(What to work on)
Some lines below hold "pending". Pick them out and copy them.

Collected data:

/-- Takes an asynchronous event: dividers in flight move to their suspend latches; one whose latch is full completes first (spec/13 R403). The event is journalled, and the exception is entered. A replayed one (`live` false) leaves what has come meanwhile. -/
def KX.takeAsync (x : KX) (live : Bool) (ev : Nat × Nat) (pc : Nat) (rep : Option Nat) : State :=
  let x := x.landDivs x.iss
  let full : List DivE := (if x.k.latI.isSome then x.k.divI.toList else []) ++ if x.k.latF.isSome then x.k.divF.toList else []
  let x := { x with iss := (full.map DivE.ready).foldl max x.iss }
  let x := x.landDivs x.iss
  let n := b2n x.k.divI.isSome + b2n x.k.divF.isSome
  let k := x.k
  let k := if k.divI.isSome then { k with latI := k.divI, divI := none } else k
  let k := if k.divF.isSome then { k with latF := k.divF, divF := none } else k
  let x := ({ x with k := k } : KX).count 0x0C n
  let x := x.updTile fun h =>
    let h := if !live then h else if ev.1 = 0x0E then { h with wdgx := h.wdgx.tail } else if ev.1 = 0x0C then { h with relIrq := false } else h
    if x.chk then { h with jrn := h.jrn ++ [⟨3, ev.1, ev.2, false, h.bundles⟩] } else h
  x.enter { cause := ev.1, faddr := ev.2, creg := 0, pc := pc, rep := rep }

/-- Takes the pending imprecise arithmetic exception (spec/14 R416, R417). -/
def KX.takeArith (x : KX) (a : ArithE) (pc : Nat) (rep : Option Nat) : State :=
  ({ x with k := { x.k with arith := none } } : KX).enter { cause := a.cause, faddr := a.faddr, creg := 0, pc := pc, rep := rep, more := a.more, imp := true }

/-- Whether the imprecise arithmetic exception that is pending is due (spec/14 R416). -/
def KX.arithDue (x : KX) : Bool := x.k.arith.any fun a => decide (a.due ≤ x.iss)

/-- Whether a result of the checked core is outstanding in the sense of spec/10 R293 as its next bundle could issue; suspended divisions and external reads are not (spec/13 R394, R403). -/
def KCopy.outstanding (k : KCopy) : Bool :=
  !k.shadow.isEmpty || k.lat.any (fun e => decide (k.clk < e.2)) || (k.divI.toList ++ k.divF.toList).any fun e => decide (k.clk < e.ready)

/-- Early cairns, and the boundary of a cairn that is due (spec/10 R293, R295). -/
def State.cairnCheck (s : State) (t : Nat) : State :=
  let h := s.tileH t
  if 1 < h.mode ∨ h.halted.getD 0 false ∨ h.recovering then s else
  let (u0, j0) := match h.bound with
    | some b => (b.undo, b.jrn)
    | none => (0, 0)
  let early (s : State) (c : Bool) (hi lo : Nat) : State :=
    if c ∧ (s.tileH t).due.isNone then (s.setTile t { s.tileH t with due := some s.now }).bump (pgTile t) 0x05C hi lo else s
  let s := early s (decide (h.logcap - 64 ≤ h.undo.length - u0)) 31 24
  let s := early s (decide (192 ≤ h.jrn.length - j0)) 23 16
  let s := early s (decide (192 ≤ h.ocb.length) && h.bound.all fun b => decide (b.ocb < 192)) 15 8
  let h := s.tileH t
  let k := h.copies.getD 0 {}
  match h.due, h.bound with
  | some d, none =>
    if k.outstanding then s
    else (s.setTile t { h with due := none, lastDue := d, bound := some ⟨k, h.undo.length, h.ocb.length, h.jrn.length, h.bundles, d⟩ }).pmcEvent t 0 0x1C (max s.now k.clk - d)
  | _, _ => s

(Solution below)
/-- Takes the pending imprecise arithmetic exception (spec/14 R416, R417). -/
/-- Whether the imprecise arithmetic exception that is pending is due (spec/14 R416). -/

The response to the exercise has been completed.